Inference and stationarity

  • The monthly log returns of Russell 2000 index vary around zero over time.
    • If we divide up the data into subperiods we would expect each sample mean to be roughly zero.
  • Furthermore, expect the recent financial crisis (2007-2009), the log returns range is approximately [-0.2,0.2].
  • Statistically, the mean and the variance are constant over time OR time invariant.
  • Put together these to time invariant properties characterise a weakly stationary series.

Weak stationarity and prediction

  • Weak form stationarity provides a basic framework for prediction.
  • For the monthly log returns of the Russell 2000 we can predict with reasonable confidence:
  • Future monthly returns \(\approx0\) and vary \([-0.2,0.2]\)

Inference and nonstationarity

  • Consider quarterly earnings for Carnival Plc.
library(fpp2)
tsfe::carnival_eps_ts |> autoplot()

Inference and nonstationarity

  • If the timespan is divided into subperiods the sample mean and variance for each period show increasing pattern.
  • Earnings are not weakly stationary.
  • There does exist models and methods for modelling such nonstationary series.

Is the VIX time series Stationary?

tq_get('^VIX') %>%
  ggplot(aes(x=date,y=adjusted)) + 
  ylab("VIX") + geom_line()

Non-stationarity in the mean

  • Identifying non-stationary series:

  • time plot.

  • The ACF of stationary data drops to zero relatively quickly

  • The ACF of non-stationary data decreases slowly.

  • For non-stationary data, the value of \(r_1\) is often large and positive.

Example: FTSE index

autoplot(ftse_m_ts) + ylab("Monthly Price Index") + xlab("Year")

ACF

ggAcf(ftse_m_ts)

First differencing

autoplot(diff(ftse_m_ts)) + ylab("Change in monthly FTSE Index") + xlab("Year")

ACF after first differencing

ggAcf(diff(ftse_m_ts))

Differencing

  • Differencing helps to stabilize the mean.
  • The differenced series is the change between each observation in the original series: \({y'_t = y_t - y_{t-1}}\).
  • The differenced series will have only \(T-1\) values since it is not possible to calculate a difference \(y_1'\) for the first observation.

Financial ratio example

subset using window()

window(carnival_eps_ts,end=c(2010,1)) %>% autoplot()

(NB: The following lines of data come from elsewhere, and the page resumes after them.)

-- ==== Sys2Proof/Laws/Words.lean ====
section
/-! SUPPORT. What each word's fields must satisfy, which registers it names, and its price: one lemma per word for each table of the
definition, so that no proof unfolds a table. -/

namespace Sys2Proof.Laws

open Sys2Proof Sys2Proof.Machine

/-! Well-formedness (`Instr.wf`) -/

@[simp] theorem wf_nop x1 : (Instr.nop x1).wf = true := rfl
@[simp] theorem wf_bra x1 x2 : (Instr.bra x1 x2).wf = true := rfl
@[simp] theorem wf_brx x1 x2 : (Instr.brx x1 x2).wf = true := rfl
@[simp] theorem wf_call x1 x2 x3 : (Instr.call x1 x2 x3).wf = true := rfl
@[simp] theorem wf_callx x1 x2 x3 : (Instr.callx x1 x2 x3).wf = true := rfl
@[simp] theorem wf_ret x1 x2 : (Instr.ret x1 x2).wf = true := rfl
@[simp] theorem wf_yield x1 : (Instr.yield x1).wf = true := rfl
@[simp] theorem wf_exit x1 : (Instr.exit x1).wf = true := rfl
@[simp] theorem wf_trap x1 x2 : (Instr.trap x1 x2).wf = true := rfl
@[simp] theorem wf_bkpt x1 x2 : (Instr.bkpt x1 x2).wf = true := rfl
@[simp] theorem wf_iadd x1 : (Instr.iadd x1).wf = true := rfl
@[simp] theorem wf_isub x1 : (Instr.isub x1).wf = true := rfl
@[simp] theorem wf_imul x1 : (Instr.imul x1).wf = true := rfl
@[simp] theorem wf_imulh x1 x2 : (Instr.imulh x1 x2).wf = true := rfl
@[simp] theorem wf_imad x1 : (Instr.imad x1).wf = true := rfl
@[simp] theorem wf_idiv x1 x2 : (Instr.idiv x1 x2).wf = true := rfl
@[simp] theorem wf_irem x1 x2 : (Instr.irem x1 x2).wf = true := rfl
@[simp] theorem wf_imin x1 x2 : (Instr.imin x1 x2).wf = true := rfl
@[simp] theorem wf_imax x1 x2 : (Instr.imax x1 x2).wf = true := rfl
@[simp] theorem wf_iabs x1 : (Instr.iabs x1).wf = true := rfl
@[simp] theorem wf_iset x1 o : (Instr.iset x1 o).wf = predOk o.d := rfl
@[simp] theorem wf_sel x1 c : (Instr.sel x1 c).wf = predOk c := rfl
@[simp] theorem wf_lea x1 x2 : (Instr.lea x1 x2).wf = true := rfl
@[simp] theorem wf_mov x1 : (Instr.mov x1).wf = true := rfl
@[simp] theorem wf_movi x1 x2 x3 : (Instr.movi x1 x2 x3).wf = true := rfl
@[simp] theorem wf_x2p d x1 x2 x3 : (Instr.x2p d x1 x2 x3).wf = (d.toNat % 32 == 0 && predOk d) := rfl
@[simp] theorem wf_and x1 : (Instr.and x1).wf = true := rfl
@[simp] theorem wf_or x1 : (Instr.or x1).wf = true := rfl
@[simp] theorem wf_xor x1 : (Instr.xor x1).wf = true := rfl
@[simp] theorem wf_andn x1 : (Instr.andn x1).wf = true := rfl
@[simp] theorem wf_lop3 x1 x2 : (Instr.lop3 x1 x2).wf = true := rfl
@[simp] theorem wf_shl x1 : (Instr.shl x1).wf = true := rfl
@[simp] theorem wf_shr x1 : (Instr.shr x1).wf = true := rfl
@[simp] theorem wf_sar x1 : (Instr.sar x1).wf = true := rfl
@[simp] theorem wf_rot x1 : (Instr.rot x1).wf = true := rfl
@[simp] theorem wf_clz x1 : (Instr.clz x1).wf = true := rfl
@[simp] theorem wf_popc x1 : (Instr.popc x1).wf = true := rfl
@[simp] theorem wf_brev x1 : (Instr.brev x1).wf = true := rfl
@[simp] theorem wf_bfx x1 x2 : (Instr.bfx x1 x2).wf = true := rfl
@[simp] theorem wf_bfi x1 : (Instr.bfi x1).wf = true := rfl
@[simp] theorem wf_plop d a b c x1 x2 : (Instr.plop d a b c x1 x2).wf = (predOk d && predOk a && predOk b && predOk c) := rfl
@[simp] theorem wf_p2x x1 a x2 x3 : (Instr.p2x x1 a x2 x3).wf = (a.toNat % 32 == 0 && predOk a) := rfl
@[simp] theorem wf_fadd m o : (Instr.fadd m o).wf = wfAdd m o := rfl
@[simp] theorem wf_fsub m o : (Instr.fsub m o).wf = wfAdd m o := rfl
@[simp] theorem wf_fmul m o : (Instr.fmul m o).wf = wfAdd m o := rfl
@[simp] theorem wf_ffma m o : (Instr.ffma m o).wf =
    (pairIf m.t o.d && pairIf m.t o.a && pairIf m.t o.b && pairIf m.t o.c) := rfl
@[simp] theorem wf_fmin t o : (Instr.fmin t o).wf = (pairIf t o.d && pairIf t o.a && pairIf t o.b) := rfl
@[simp] theorem wf_fmax t o : (Instr.fmax t o).wf = (pairIf t o.d && pairIf t o.a && pairIf t o.b) := rfl
@[simp] theorem wf_fset t x1 x2 o : (Instr.fset t x1 x2 o).wf =
    (predOk o.d && pairIf t o.a && pairIf t o.b && ((t == .f32 || t == .f64) || groupOk 2 o.d)) := rfl
@[simp] theorem wf_fclass t o : (Instr.fclass t o).wf = pairIf t o.a := rfl
@[simp] theorem wf_fscale m o : (Instr.fscale m o).wf = (!m.nc && pairIf m.t o.d && pairIf m.t o.a) := rfl
@[simp] theorem wf_frnd m o : (Instr.frnd m o).wf = (!m.nc && !m.ftz && pairIf m.t o.d && pairIf m.t o.a) := rfl
@[simp] theorem wf_fdiv m o : (Instr.fdiv m o).wf = (scalarType m.t && wfAdd m o) := rfl
@[simp] theorem wf_frcp x1 x2 : (Instr.frcp x1 x2).wf = true := rfl
@[simp] theorem wf_frsq x1 x2 : (Instr.frsq x1 x2).wf = true := rfl
@[simp] theorem wf_fsqrt m o : (Instr.fsqrt m o).wf =
    (scalarType m.t && !m.na && !m.nc && pairIf m.t o.d && pairIf m.t o.a) := rfl
@[simp] theorem wf_fexp2 x1 x2 : (Instr.fexp2 x1 x2).wf = true := rfl
@[simp] theorem wf_flog2 x1 x2 : (Instr.flog2 x1 x2).wf = true := rfl
@[simp] theorem wf_fsin x1 x2 : (Instr.fsin x1 x2).wf = true := rfl
@[simp] theorem wf_fcos x1 x2 : (Instr.fcos x1 x2).wf = true := rfl
@[simp] theorem wf_ftanh x1 x2 : (Instr.ftanh x1 x2).wf = true := rfl
@[simp] theorem wf_cvt src dst x1 x2 o : (Instr.cvt src dst x1 x2 o).wf =
    ((src != .nq4 && src != .sc8) && (dst != .nq4 && dst != .e8m0 && dst != .sc8) && (!fmt64 src || groupOk 2 o.a) && (!fmt64 dst || groupOk 2 o.d)) := rfl
@[simp] theorem wf_pk8 x1 x2 x3 o : (Instr.pk8 x1 x2 x3 o).wf = groupOk 4 o.a := rfl
@[simp] theorem wf_upk8 x1 o : (Instr.upk8 x1 o).wf = groupOk 4 o.d := rfl
@[simp] theorem wf_pk4 o : (Instr.pk4 o).wf = groupOk 8 o.a := rfl
@[simp] theorem wf_upk4 o : (Instr.upk4 o).wf = groupOk 8 o.d := rfl
@[simp] theorem wf_qscl m o : (Instr.qscl m o).wf = (m == .sc8 || (o.b == 0 && o.hb == .none)) := rfl
@[simp] theorem wf_scac x1 : (Instr.scac x1).wf = true := rfl
@[simp] theorem wf_shfl x1 b64 seg o : (Instr.shfl x1 b64 seg o).wf =
    (seg.toNat ≤ 4 && (!b64 || (groupOk 2 o.d && groupOk 2 o.a))) := rfl
@[simp] theorem wf_vote m d a x1 hd : (Instr.vote m d a x1 hd).wf =
    (predOk a && ((m == .mask || m == .count) || (predOk d && hd == .none))) := rfl
@[simp] theorem wf_redux x1 x2 : (Instr.redux x1 x2).wf = true := rfl
@[simp] theorem wf_scan x1 x2 : (Instr.scan x1 x2).wf = true := rfl
@[simp] theorem wf_matchLanes b64 o : (Instr.matchLanes b64 o).wf = (!b64 || groupOk 2 o.a) := rfl
@[simp] theorem wf_ld o : (Instr.ld o).wf = (loadOrder o.order && !o.ga && sbOk o.sb) := rfl
@[simp] theorem wf_lds o : (Instr.lds o).wf =
    (loadOrder o.order && o.scope == .blk && !o.ga && o.pol == .dflt && sbOk o.sb) := rfl
@[simp] theorem wf_ldc o : (Instr.ldc o).wf =
    (o.order == .relaxed && o.scope == .blk && !o.ga && o.pol == .dflt && sbOk o.sb) := rfl
@[simp] theorem wf_st o : (Instr.st o).wf = (storeOrder o.order && storeSize o.size && sbOk o.sb) := rfl
@[simp] theorem wf_sts o : (Instr.sts o).wf =
    (storeOrder o.order && storeSize o.size && o.scope == .blk && !o.ga && o.pol == .dflt && o.sb == 0) := rfl
@[simp] theorem wf_atom o : (Instr.atom o).wf = (atomSizeOk o.op o.size && (o.op == .cas || o.c == 0) && sbOk o.sb) := rfl
@[simp] theorem wf_atoms o : (Instr.atoms o).wf =
    (atomSizeOk o.op o.size && (o.op == .cas || o.c == 0) && sbOk o.sb && o.scope == .blk && !o.ga) := rfl
@[simp] theorem wf_red o : (Instr.red o).wf =
    (atomSizeOk o.op o.size && o.op != .cas && o.d == 0 && o.c == 0 && storeOrder o.order && sbOk o.sb && groupOk 2 o.a) := rfl
@[simp] theorem wf_stmc o : (Instr.stmc o).wf =
    (storeOrder o.order && storeSize o.size && o.off == 0 && o.pol == .dflt && o.sb == 0 && groupOk 2 o.a) := rfl
@[simp] theorem wf_pref a x1 x2 x3 : (Instr.pref a x1 x2 x3).wf = groupOk 2 a := rfl
@[simp] theorem wf_disc x1 a x2 : (Instr.disc x1 a x2).wf = groupOk 2 a := rfl
@[simp] theorem wf_fence order x1 x2 x3 : (Instr.fence order x1 x2 x3).wf = (order != .relaxed) := rfl
@[simp] theorem wf_fencep w r x1 : (Instr.fencep w r x1).wf = (w != r) := rfl
@[simp] theorem wf_claim x1 a x2 sb : (Instr.claim x1 a x2 sb).wf = (groupOk 2 a && sbOk sb) := rfl
@[simp] theorem wf_migr a : (Instr.migr a).wf = groupOk 2 a := rfl
@[simp] theorem wf_migrHome : Instr.migrHome.wf = true := rfl
@[simp] theorem wf_barw x1 x2 : (Instr.barw x1 x2).wf = true := rfl
@[simp] theorem wf_bara x1 x2 : (Instr.bara x1 x2).wf = true := rfl
@[simp] theorem wf_bcbinit a : (Instr.bcbinit a).wf = groupOk 4 a := rfl
@[simp] theorem wf_bcbexp a x1 : (Instr.bcbexp a x1).wf = groupOk 4 a := rfl
@[simp] theorem wf_bcbarv a : (Instr.bcbarv a).wf = groupOk 4 a := rfl
@[simp] theorem wf_bcbwait a x1 : (Instr.bcbwait a x1).wf = groupOk 4 a := rfl
@[simp] theorem wf_bcbtry a x1 : (Instr.bcbtry a x1).wf = groupOk 4 a := rfl
@[simp] theorem wf_ringinit x1 a : (Instr.ringinit x1 a).wf = groupOk 4 a := rfl
@[simp] theorem wf_ringacqFill x1 x2 : (Instr.ringacqFill x1 x2).wf = true := rfl
@[simp] theorem wf_ringacqFree x1 x2 : (Instr.ringacqFree x1 x2).wf = true := rfl
@[simp] theorem wf_ringrelFill x1 : (Instr.ringrelFill x1).wf = true := rfl
@[simp] theorem wf_ringrelFree x1 : (Instr.ringrelFree x1).wf = true := rfl
@[simp] theorem wf_gbar x1 scope : (Instr.gbar x1 scope).wf = (scope == .core || scope == .die || scope == .pkg) := rfl
@[simp] theorem wf_dqpop d x1 x2 : (Instr.dqpop d x1 x2).wf = groupOk 2 d := rfl
@[simp] theorem wf_rolechk : Instr.rolechk.wf = true := rfl
@[simp] theorem wf_cpy o : (Instr.cpy o).wf = groupOk 4 o.a := rfl
@[simp] theorem wf_gth o : (Instr.gth o).wf = (groupOk 4 o.a && !o.s2g && !o.ga) := rfl
@[simp] theorem wf_sct o : (Instr.sct o).wf = (groupOk 4 o.a && !o.s2g) := rfl
@[simp] theorem wf_rsend a x1 x2 x3 : (Instr.rsend a x1 x2 x3).wf = groupOk 4 a := rfl
@[simp] theorem wf_rget a x1 x2 : (Instr.rget a x1 x2).wf = groupOk 4 a := rfl
@[simp] theorem wf_ratom a x1 x2 x3 : (Instr.ratom a x1 x2 x3).wf = groupOk 4 a := rfl
@[simp] theorem wf_ldimg a x1 : (Instr.ldimg a x1).wf = groupOk 4 a := rfl
@[simp] theorem wf_fgrow x1 : (Instr.fgrow x1).wf = true := rfl
@[simp] theorem wf_ftrim x1 : (Instr.ftrim x1).wf = true := rfl
@[simp] theorem wf_sgrow x1 x2 : (Instr.sgrow x1 x2).wf = true := rfl
@[simp] theorem wf_sgrowSwz x1 x2 : (Instr.sgrowSwz x1 x2).wf = true := rfl
@[simp] theorem wf_strim x1 : (Instr.strim x1).wf = true := rfl
@[simp] theorem wf_ocwb x1 : (Instr.ocwb x1).wf = true := rfl
@[simp] theorem wf_dqpush x1 x2 : (Instr.dqpush x1 x2).wf = true := rfl
@[simp] theorem wf_mstart : Instr.mstart.wf = true := rfl
@[simp] theorem wf_mstop : Instr.mstop.wf = true := rfl
@[simp] theorem wf_enq a x1 : (Instr.enq a x1).wf = groupOk 4 a := rfl
@[simp] theorem wf_mldb x1 id x2 x3 slot : (Instr.mldb x1 id x2 x3 slot).wf = (slot || id == 0) := rfl
@[simp] theorem wf_mmul x1 : (Instr.mmul x1).wf = true := rfl
@[simp] theorem wf_mmulb x1 : (Instr.mmulb x1).wf = true := rfl
@[simp] theorem wf_mscale x1 ma mb : (Instr.mscale x1 ma mb).wf = (mGroupOk ma && mGroupOk mb) := rfl
@[simp] theorem wf_mzero x1 x2 : (Instr.mzero x1 x2).wf = true := rfl
@[simp] theorem wf_mdrain x1 x2 ma x3 x4 x5 : (Instr.mdrain x1 x2 ma x3 x4 x5).wf = mGroupOk ma := rfl
@[simp] theorem wf_msig k id x1 : (Instr.msig k id x1).wf = (k != .bcb || id == 0) := rfl
@[simp] theorem wf_mwait k id x1 : (Instr.mwait k id x1).wf = (k != .bcb || id == 0) := rfl
@[simp] theorem wf_mloop x1 x2 : (Instr.mloop x1 x2).wf = true := rfl
@[simp] theorem wf_mset x1 x2 : (Instr.mset x1 x2).wf = true := rfl
@[simp] theorem wf_mend : Instr.mend.wf = true := rfl
@[simp] theorem wf_sread x1 x2 x3 x4 : (Instr.sread x1 x2 x3 x4).wf = true := rfl
@[simp] theorem wf_swrite x1 x2 x3 x4 : (Instr.swrite x1 x2 x3 x4).wf = true := rfl
@[simp] theorem wf_timeRef x1 x2 : (Instr.timeRef x1 x2).wf = true := rfl
@[simp] theorem wf_timeCyc x1 x2 : (Instr.timeCyc x1 x2).wf = true := rfl
@[simp] theorem wf_eretReplay : Instr.eretReplay.wf = true := rfl
@[simp] theorem wf_eretResume : Instr.eretResume.wf = true := rfl
@[simp] theorem wf_tlbinv a x1 scope x2 : (Instr.tlbinv a x1 scope x2).wf =
    (groupOk 2 a && (scope == .core || scope == .die || scope == .pkg)) := rfl
@[simp] theorem wf_tlbinvAsid x1 scope x2 : (Instr.tlbinvAsid x1 scope x2).wf =
    (scope == .core || scope == .die || scope == .pkg) := rfl
@[simp] theorem wf_tlbinvAll x1 scope : (Instr.tlbinvAll x1 scope).wf =
    (scope == .core || scope == .die || scope == .pkg) := rfl
@[simp] theorem wf_probe d a x1 : (Instr.probe d a x1).wf = (groupOk 4 d && groupOk 2 a) := rfl
@[simp] theorem wf_probeAs d a x1 x2 : (Instr.probeAs d a x1 x2).wf = (groupOk 4 d && groupOk 2 a) := rfl
@[simp] theorem wf_wsave a x1 x2 : (Instr.wsave a x1 x2).wf = groupOk 2 a := rfl
@[simp] theorem wf_wsaveFrame a x1 x2 : (Instr.wsaveFrame a x1 x2).wf = groupOk 2 a := rfl
@[simp] theorem wf_wload a x1 x2 : (Instr.wload a x1 x2).wf = groupOk 2 a := rfl
@[simp] theorem wf_wloadFrame a x1 x2 : (Instr.wloadFrame a x1 x2).wf = groupOk 2 a := rfl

use log() to stablise variation

window(carnival_eps_ts,end=c(2010,1)) %>% log() %>% autoplot()

Seasonally differencing?

window(carnival_eps_ts,end=c(2010,1)) %>% 
  log() %>% diff(lag=4) %>%  autoplot()

Is this now stationary

window(carnival_eps_ts,end=c(2010,1)) %>% log() %>% diff(lag=4) %>% diff(lag=1) %>% autoplot()

  • Seasonally differenced series is closer to being stationary.
  • Remaining non-stationarity can be removed with further first difference.
  • If \(y'_t = y_t - y_{t-12}\) denotes seasonally differenced series, then twice-differenced series i
  • When both seasonal and first differences are applied
  • it makes no difference which is done first the result will be the same.
  • If seasonality is strong, we recommend that seasonal differencing be done first because sometimes the resulting series will be stationary and there will be no need for further first difference.
  • It is important that if differencing is used, the differences are interpretable.

Interpretation of differencing

  • first differences are the change between one observation and the next;

  • seasonal differences are the change between one year to the next.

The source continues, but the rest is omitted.